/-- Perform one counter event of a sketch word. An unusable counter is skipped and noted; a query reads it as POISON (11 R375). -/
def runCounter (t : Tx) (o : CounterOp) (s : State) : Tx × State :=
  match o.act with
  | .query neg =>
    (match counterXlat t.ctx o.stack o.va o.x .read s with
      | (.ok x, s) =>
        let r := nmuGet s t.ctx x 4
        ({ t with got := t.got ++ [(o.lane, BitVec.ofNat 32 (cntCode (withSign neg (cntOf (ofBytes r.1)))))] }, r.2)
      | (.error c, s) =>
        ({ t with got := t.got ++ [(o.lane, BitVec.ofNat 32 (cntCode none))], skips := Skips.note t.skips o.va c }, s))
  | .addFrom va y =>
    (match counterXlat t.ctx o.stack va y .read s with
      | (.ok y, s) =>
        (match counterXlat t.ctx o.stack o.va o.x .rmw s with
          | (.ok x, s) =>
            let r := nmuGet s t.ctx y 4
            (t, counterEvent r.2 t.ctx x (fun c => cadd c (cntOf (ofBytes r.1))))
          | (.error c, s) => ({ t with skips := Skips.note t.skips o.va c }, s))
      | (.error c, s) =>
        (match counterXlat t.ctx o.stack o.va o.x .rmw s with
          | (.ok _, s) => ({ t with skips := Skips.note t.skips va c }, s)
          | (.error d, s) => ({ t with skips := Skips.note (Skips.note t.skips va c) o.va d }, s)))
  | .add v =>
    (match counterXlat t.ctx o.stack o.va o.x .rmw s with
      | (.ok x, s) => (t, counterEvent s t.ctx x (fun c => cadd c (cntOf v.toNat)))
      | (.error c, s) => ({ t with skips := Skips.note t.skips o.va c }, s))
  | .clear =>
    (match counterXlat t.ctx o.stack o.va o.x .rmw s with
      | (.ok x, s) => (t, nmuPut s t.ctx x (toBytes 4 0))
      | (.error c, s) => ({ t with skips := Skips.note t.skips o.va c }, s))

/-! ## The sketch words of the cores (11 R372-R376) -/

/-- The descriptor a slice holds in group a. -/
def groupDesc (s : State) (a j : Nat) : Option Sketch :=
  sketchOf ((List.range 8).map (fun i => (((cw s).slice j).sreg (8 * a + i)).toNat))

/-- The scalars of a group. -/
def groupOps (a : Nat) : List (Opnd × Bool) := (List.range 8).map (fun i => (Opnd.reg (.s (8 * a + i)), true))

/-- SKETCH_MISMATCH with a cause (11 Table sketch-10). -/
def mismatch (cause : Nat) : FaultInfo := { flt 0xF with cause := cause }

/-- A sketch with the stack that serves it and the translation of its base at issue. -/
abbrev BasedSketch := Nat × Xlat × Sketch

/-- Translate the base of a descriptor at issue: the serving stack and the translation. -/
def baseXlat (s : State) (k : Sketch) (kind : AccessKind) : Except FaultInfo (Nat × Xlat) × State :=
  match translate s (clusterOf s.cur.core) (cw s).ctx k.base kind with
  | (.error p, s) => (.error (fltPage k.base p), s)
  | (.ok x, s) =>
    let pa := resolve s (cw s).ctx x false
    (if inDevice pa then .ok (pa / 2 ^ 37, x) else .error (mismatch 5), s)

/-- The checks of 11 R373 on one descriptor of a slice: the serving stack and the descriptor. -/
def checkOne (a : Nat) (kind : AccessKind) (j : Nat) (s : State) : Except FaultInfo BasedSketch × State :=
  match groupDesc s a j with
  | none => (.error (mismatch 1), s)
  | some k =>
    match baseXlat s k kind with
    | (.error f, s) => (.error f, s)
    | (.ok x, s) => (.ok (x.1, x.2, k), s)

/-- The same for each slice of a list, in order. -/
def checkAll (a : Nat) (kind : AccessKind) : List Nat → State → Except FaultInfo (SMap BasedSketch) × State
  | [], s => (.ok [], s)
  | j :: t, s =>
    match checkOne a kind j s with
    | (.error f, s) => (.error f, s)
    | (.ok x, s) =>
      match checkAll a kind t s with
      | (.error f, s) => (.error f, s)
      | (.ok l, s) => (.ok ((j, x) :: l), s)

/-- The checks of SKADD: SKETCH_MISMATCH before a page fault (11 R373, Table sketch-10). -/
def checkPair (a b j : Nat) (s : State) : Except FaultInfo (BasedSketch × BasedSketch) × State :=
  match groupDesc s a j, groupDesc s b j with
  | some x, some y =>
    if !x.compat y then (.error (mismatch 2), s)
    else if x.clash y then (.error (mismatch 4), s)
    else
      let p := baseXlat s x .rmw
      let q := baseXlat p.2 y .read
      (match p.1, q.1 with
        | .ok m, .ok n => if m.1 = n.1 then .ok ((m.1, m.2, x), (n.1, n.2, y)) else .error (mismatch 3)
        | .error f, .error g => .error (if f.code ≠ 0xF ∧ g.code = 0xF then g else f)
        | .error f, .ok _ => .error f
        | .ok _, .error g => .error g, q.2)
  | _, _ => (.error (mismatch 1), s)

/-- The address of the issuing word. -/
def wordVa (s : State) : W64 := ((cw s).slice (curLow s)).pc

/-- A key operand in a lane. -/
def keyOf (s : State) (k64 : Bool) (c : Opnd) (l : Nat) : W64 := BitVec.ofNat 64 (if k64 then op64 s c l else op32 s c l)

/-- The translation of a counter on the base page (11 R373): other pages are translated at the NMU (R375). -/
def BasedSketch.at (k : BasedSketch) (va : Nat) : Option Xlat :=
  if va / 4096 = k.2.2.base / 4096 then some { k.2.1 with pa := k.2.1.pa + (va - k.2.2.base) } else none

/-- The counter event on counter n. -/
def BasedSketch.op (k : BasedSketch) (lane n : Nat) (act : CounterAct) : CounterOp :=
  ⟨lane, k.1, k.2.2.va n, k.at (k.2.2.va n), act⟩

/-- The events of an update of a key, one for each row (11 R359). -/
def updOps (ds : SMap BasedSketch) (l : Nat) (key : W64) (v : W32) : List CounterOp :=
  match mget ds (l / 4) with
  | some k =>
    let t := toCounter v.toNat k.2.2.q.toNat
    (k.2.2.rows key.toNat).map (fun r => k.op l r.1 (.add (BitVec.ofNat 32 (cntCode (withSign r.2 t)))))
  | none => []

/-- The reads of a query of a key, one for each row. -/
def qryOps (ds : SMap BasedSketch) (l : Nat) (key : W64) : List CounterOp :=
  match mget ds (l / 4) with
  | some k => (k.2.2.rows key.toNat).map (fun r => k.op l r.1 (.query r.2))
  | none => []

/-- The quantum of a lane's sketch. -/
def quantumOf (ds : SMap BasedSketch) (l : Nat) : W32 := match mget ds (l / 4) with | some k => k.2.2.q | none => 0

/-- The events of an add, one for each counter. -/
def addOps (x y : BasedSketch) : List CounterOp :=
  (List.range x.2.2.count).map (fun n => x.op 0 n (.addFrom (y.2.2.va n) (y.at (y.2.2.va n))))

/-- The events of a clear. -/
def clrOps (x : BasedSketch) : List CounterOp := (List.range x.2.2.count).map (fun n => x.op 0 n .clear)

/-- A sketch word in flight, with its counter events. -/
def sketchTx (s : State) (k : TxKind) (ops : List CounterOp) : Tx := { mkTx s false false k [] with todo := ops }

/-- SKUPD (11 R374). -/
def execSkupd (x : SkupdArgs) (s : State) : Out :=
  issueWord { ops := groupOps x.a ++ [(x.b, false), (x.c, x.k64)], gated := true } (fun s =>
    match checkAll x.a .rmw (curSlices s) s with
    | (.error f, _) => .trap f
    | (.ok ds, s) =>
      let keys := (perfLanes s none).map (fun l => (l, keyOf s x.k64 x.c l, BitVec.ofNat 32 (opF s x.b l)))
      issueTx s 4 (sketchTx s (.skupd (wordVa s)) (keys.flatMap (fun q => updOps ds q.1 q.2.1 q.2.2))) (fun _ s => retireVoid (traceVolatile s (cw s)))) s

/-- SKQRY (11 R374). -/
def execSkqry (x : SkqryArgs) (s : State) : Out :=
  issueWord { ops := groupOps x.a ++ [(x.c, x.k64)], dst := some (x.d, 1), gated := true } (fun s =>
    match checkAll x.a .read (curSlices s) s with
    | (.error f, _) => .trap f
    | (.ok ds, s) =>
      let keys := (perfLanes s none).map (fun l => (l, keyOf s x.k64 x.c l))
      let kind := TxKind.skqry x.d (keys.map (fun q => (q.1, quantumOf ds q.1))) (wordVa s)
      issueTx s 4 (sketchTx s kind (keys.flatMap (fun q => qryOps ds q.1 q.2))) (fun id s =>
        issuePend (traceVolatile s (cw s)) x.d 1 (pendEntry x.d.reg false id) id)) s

--

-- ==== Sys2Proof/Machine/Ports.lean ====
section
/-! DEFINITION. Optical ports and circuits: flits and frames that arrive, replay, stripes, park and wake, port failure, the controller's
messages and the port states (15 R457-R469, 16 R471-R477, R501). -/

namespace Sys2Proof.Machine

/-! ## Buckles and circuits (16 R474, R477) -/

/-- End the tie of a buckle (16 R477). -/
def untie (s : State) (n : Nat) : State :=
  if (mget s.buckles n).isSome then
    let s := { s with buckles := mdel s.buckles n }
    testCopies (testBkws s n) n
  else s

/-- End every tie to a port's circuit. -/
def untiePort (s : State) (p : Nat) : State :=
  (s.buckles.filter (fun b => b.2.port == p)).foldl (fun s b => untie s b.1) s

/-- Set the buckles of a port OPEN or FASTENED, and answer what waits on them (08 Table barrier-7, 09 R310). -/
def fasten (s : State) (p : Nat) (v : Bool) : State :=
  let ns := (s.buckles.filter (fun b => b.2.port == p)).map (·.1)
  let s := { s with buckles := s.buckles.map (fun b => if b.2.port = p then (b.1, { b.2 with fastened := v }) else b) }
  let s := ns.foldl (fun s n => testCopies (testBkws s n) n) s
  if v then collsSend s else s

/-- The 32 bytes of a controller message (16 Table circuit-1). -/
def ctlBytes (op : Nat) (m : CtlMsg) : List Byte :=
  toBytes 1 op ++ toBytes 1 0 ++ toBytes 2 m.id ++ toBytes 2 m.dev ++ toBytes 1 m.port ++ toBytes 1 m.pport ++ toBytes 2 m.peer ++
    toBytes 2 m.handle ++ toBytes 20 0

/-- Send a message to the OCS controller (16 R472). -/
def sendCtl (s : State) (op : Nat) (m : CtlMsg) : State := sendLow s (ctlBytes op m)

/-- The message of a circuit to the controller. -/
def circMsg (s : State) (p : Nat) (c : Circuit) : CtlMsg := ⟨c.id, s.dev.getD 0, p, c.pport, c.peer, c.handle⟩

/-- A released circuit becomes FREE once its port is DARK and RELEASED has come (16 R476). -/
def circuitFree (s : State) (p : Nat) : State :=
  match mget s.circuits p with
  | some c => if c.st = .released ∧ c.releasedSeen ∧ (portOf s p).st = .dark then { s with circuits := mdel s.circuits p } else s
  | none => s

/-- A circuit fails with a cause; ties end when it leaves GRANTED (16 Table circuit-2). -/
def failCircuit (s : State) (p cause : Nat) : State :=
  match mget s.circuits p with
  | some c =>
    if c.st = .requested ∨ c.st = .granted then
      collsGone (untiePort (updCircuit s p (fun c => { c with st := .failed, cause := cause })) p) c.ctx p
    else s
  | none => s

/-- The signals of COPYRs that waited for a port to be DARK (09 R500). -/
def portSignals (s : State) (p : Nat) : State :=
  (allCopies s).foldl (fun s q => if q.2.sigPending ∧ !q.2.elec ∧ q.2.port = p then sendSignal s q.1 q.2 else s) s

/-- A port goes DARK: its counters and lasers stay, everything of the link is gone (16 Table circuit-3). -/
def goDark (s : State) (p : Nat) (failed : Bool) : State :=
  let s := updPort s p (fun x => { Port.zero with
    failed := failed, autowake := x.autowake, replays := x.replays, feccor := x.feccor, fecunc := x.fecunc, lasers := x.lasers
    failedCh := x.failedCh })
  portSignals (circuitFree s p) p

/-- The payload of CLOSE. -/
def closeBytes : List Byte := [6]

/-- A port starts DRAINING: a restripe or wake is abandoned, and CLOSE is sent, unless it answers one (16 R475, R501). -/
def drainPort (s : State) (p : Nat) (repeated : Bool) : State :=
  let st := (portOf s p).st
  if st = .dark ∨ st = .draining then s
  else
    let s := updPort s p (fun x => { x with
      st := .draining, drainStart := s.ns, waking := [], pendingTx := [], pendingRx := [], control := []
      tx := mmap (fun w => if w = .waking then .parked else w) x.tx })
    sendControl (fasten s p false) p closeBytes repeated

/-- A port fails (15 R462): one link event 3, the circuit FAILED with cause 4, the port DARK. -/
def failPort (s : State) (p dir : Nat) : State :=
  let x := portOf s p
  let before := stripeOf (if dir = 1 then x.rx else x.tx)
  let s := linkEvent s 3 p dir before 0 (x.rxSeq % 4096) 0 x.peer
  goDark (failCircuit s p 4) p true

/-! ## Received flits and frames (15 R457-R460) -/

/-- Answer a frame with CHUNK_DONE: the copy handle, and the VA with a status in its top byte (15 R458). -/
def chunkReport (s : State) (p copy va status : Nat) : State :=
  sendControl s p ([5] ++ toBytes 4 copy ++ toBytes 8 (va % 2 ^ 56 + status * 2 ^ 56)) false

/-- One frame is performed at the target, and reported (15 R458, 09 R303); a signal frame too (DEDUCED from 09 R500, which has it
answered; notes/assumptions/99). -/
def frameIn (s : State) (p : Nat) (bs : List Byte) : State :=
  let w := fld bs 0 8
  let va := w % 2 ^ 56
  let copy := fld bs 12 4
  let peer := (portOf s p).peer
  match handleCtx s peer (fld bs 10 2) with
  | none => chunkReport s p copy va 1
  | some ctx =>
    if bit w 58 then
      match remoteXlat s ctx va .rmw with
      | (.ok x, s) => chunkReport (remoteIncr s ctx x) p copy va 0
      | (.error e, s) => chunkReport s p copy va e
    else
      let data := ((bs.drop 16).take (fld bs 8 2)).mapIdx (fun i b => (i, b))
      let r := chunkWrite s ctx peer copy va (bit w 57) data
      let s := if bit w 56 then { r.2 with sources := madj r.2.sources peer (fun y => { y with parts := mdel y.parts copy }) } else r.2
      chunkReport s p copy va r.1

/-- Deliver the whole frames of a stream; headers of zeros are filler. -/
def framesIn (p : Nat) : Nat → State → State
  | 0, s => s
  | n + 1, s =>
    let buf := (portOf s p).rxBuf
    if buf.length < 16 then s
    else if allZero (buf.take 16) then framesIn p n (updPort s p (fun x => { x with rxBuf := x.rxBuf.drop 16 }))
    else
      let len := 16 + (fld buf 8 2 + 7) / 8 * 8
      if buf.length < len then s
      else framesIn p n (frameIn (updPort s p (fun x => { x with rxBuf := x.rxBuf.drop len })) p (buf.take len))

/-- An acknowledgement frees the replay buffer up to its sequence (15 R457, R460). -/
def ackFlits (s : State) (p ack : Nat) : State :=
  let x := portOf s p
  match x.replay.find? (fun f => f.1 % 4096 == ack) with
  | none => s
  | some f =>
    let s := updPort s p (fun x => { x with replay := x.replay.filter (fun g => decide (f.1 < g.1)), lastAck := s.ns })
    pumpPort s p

## Work request
In the listing above, find the line containing "let kind := TxKind.skqry" and the line containing "issuePend (traceVolatile s", then quote both, plus every line between them, exactly as written.

## Reply to the exercise
      let kind := TxKind.skqry x.d (keys.map (fun q => (q.1, quantumOf ds q.1))) (wordVa s)
      issueTx s 4 (sketchTx s kind (keys.flatMap (fun q => qryOps ds q.1 q.2))) (fun id s =>
        issuePend (traceVolatile s (cw s)) x.d 1 (pendEntry x.d.reg false id) id)) s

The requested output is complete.